General information
- Type: Two-seat tractor biplane
- National origin: United Kingdom
- Manufacturer: Sopwith Aviation Company
- Primary user: Royal Naval Air Service
- Number built: 1

History
- Introduction date: 1914
- First flight: 17 February 1914
- Retired: 1914

= Sopwith Sociable =

The Sopwith Sociable (or sometimes Churchill or Tweenie) was a British single-engined two-seat tractor configuration biplane designed and built by Sopwith for the Royal Naval Air Service.

==Design and development==
The Sociable, so called because the crew were seated side-by side rather than in tandem, was ordered by the British Admiralty for use as a training aircraft by the Royal Naval Air Service. It was two-bay biplane powered by a 100 hp Gnome Monosoupape radial. The Sociable was given serial number 149 by the Admiralty and first flew from Brooklands on 17 February 1914.

==Operational history==
Two days after its first flight, the Sociable was delivered to Hendon on 19 February 1914. The next day the First Lord of the Admiralty Winston Churchill flew in it as a passenger; it afterwards gained the nickname the "Sopwith Churchill". It was based at Eastchurch when on 25 March 1914 it spun into the ground on take-off.

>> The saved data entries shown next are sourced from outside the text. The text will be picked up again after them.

-- ==== Sys2Proof/Machine/State.lean ====
section
/-!
DEFINITION. The state of the block: plain data, holding every register, memory, queue, counter, mode and pin the spec
gives it, by chapter. A structure's default field values are its values at reset; a field marked MODEL'S OWN is the
model's, not the spec's. Each field cites the rule that names it.
-/
namespace Sys2Proof.Machine
open Sys2Proof

/-- The reasons a step stops with a fault. The spec gives every command of the table an effect in every state, so no
meaning raises one: a command that the spec says cannot occur in a state changes nothing (log entry 3). -/
inductive Fault where
  /-- Raised by no meaning. It would be safe: the model would stop where the hardware goes on. -/
  | noEffect
deriving DecidableEq, Repr

/-- The reasons a step is refused. -/
inductive Refusal where
  /-- Raised by an arm of `exec` whose command has no meaning yet; its row's mnemonic. Safe: the model stops. -/
  | notModelled (mnemonic : String)
deriving DecidableEq, Repr

/-! ### Outputs, the event log and interrupts (00, 16, 18) -/

/-- What the block puts on its ports. The spec's hosts, peers and boards see these; a later command may answer them. -/
inductive Out where
  /-- A device write of host memory on a port. -/
  | hostWrite (port addr : Nat) (data : List Byte)
  /-- A device read of host memory on a port, `len` bytes. -/
  | hostRead (port addr len : Nat)
  /-- An MSI-X message. -/
  | msix (port vector : Nat)
  /-- The data a register or window read returns to a port, `size` bytes. -/
  | readData (port : Port) (size value : Nat)
  /-- A management reply: completion code and data. -/
  | mgmt (code : Nat) (data : List Nat)
  /-- An MCTP control reply. -/
  | mctp (data : List Nat)
  /-- An SPDM response on a transport. -/
  | spdm (transport : Nat) (code : Nat) (fields : List Nat)
  /-- A frame or message sent on an Icpen port. -/
  | icpen (port : Nat) (kind : IcpKind) (fields : List Nat)
  /-- A message sent on the fabric. -/
  | fabric (kind : FabKind) (fields : List Nat)
  /-- A word shifted out of the test port. -/
  | tap (value : Nat)
  /-- Work handed to a sampler unit, a stack engine or an array by an instruction: kind and fields. -/
  | work (kind : WorkKind) (fields : List Nat)
deriving DecidableEq, Repr

/-- One event-log entry (R524, Table 18-3). -/
structure LogEntry where
  /-- Device time of registration, ns. -/
  time : Nat := 0
  /-- Event code (R20). -/
  code : Nat := 0
  /-- flags[0]: copied to the event ring. -/
  copied : Bool := false
  /-- flags[1]: copied to the fatal record. -/
  fatal : Bool := false
  /-- Log sequence number, modulo 2³². -/
  seq : Nat := 0
  /-- Bytes 16–31 (R525). -/
  data : List Byte := []
deriving DecidableEq, Repr, Inhabited

/-- The "at most once per second" limit of one event in one scope (R634). -/
structure RateLimit where
  /-- Device time of the scope's last logged entry; none since cold reset. -/
  last : Option Nat := none
  /-- Occurrences since the last logged entry. -/
  count : Nat := 0
deriving DecidableEq, Repr, Inhabited

/-- The event log, the fatal record and the rate limits (R523–R526, R634). -/
structure EventLog where
  /-- Entries held, oldest first, at most 4,096 (R523). -/
  entries : List LogEntry := []
  /-- Sequence number of the next entry, modulo 2³² (R523). -/
  next : Nat := 0
  /-- The fatal record: the first 16 class F entries (R526). -/
  fatal : List LogEntry := []
  /-- Entries lost to the event ring since the last 0x4A02 (R467). -/
  evrLostSince : Nat := 0
  /-- Rate limits, by 2³² × code + scope (R634). -/
  limits : Map RateLimit := {}
deriving DecidableEq, Repr, Inhabited

/-- One interrupt source (R459). -/
structure Irq where
  /-- Events pending. -/
  pending : Nat := 0
  /-- Device time of the first pending event, when the hold timer runs. -/
  first : Option Nat := none
deriving DecidableEq, Repr, Inhabited

/-! ### Fuses (00, 01) -/

/-- What the part's fuses hold (R1–R5, R22–R28). The part modelled at reset is CT3-160X-A1 (DESIGN CHOICE 2). -/
structure Fuses where
  /-- N, the logical core count: 160, 144 or 128. -/
  grade : Nat := 160
  /-- The S variant. -/
  reduced : Bool := false
  /-- Stepping B0 rather than A1. -/
  stepB0 : Bool := false
  /-- Logical cores of each cluster (R25): 10 in each, DESIGN CHOICE 2. -/
  clusterCount : List Nat := [10, 10, 10, 10, 10, 10, 10, 10, 10, 10, 10, 10, 10, 10, 10, 10]
  /-- The cluster of each reserve core (Table 18-8): DESIGN CHOICE 2. -/
  reserveCluster : List Nat := [0, 1, 8, 9]
  /-- The device's certificate-root and identity hashes, as SEC_ROOT_HASH and ICP_ID_HASH show them. DESIGN CHOICE 2. -/
  rootHash : BitVec 384 := 0
  idHash : BitVec 384 := 0
  /-- SLOT_ID[2:0] and STRAP[3:0] as the board sets them: DESIGN CHOICE 2. -/
  slotId : Nat := 0
  strap : Nat := 0
deriving DecidableEq, Repr, Inhabited

/-- Stacks present (Table 0-3). -/
def Fuses.stackN (f : Fuses) : Nat := if f.reduced then 6 else 8

/-- Icpen ports present (Table 0-3). -/
def Fuses.icpenPorts (f : Fuses) : Nat := if f.reduced then 8 else 12

/-- PCIe ports present (Table 0-3). -/
def Fuses.hostPorts (f : Fuses) : Nat := if f.reduced then 1 else 2

/-- Maximum sustained power, W, by grade and variant (Table 22-9). -/
def Fuses.maxPower (f : Fuses) : Nat :=
  if f.reduced then (if f.grade = 160 then 630 else if f.grade = 144 then 567 else 504)
  else (if f.grade = 160 then 700 else if f.grade = 144 then 630 else 560)

/-! ### The armature image and its loader (02) -/

/-- Loader states (Table 2-13, Table 2-17). -/
inductive LoaderState where
  | idle | loading | validating | staged | sealing
deriving DecidableEq, Repr, Inhabited

/-- The INSTANCE record of a sealed instance (Table 2-4). -/
structure InstanceRec where
  modelSlot : Nat := 0
  /-- 0x00 main, 0x01 draft, 0xFE remove. -/
  kind : Nat := 0
  draftFor : Nat := 0xFF
  seamSpan : Bool := false
  maxSeqs : Nat := 0
  maxBatch : Nat := 0
  microBatches : Nat := 1
  replicaGroup : Nat := 0
  /-- 256 where the record holds 0 (Table 2-4). -/
  prefillChunk : Nat := 256
  /-- Bit c set: logical core c belongs to the instance. -/
  coreMap : BitVec 192 := 0
deriving DecidableEq, Repr, Inhabited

Repaired by Sopwith it was delivered to No. 3 Squadron RNAS in Belgium in September 1914. It was fitted with an additional fuel tank and a bomb rack and was used on an abortive attempt to bomb a German airship shed at Cologne on 22 September 1914. It was transferred to No. 1 Squadron RNAS but broke an axle on take-off from Antwerp, damaging the landing gear and badly damaging the upper wing. While awaiting repair at Antwerp it was abandoned following the advance of German troops.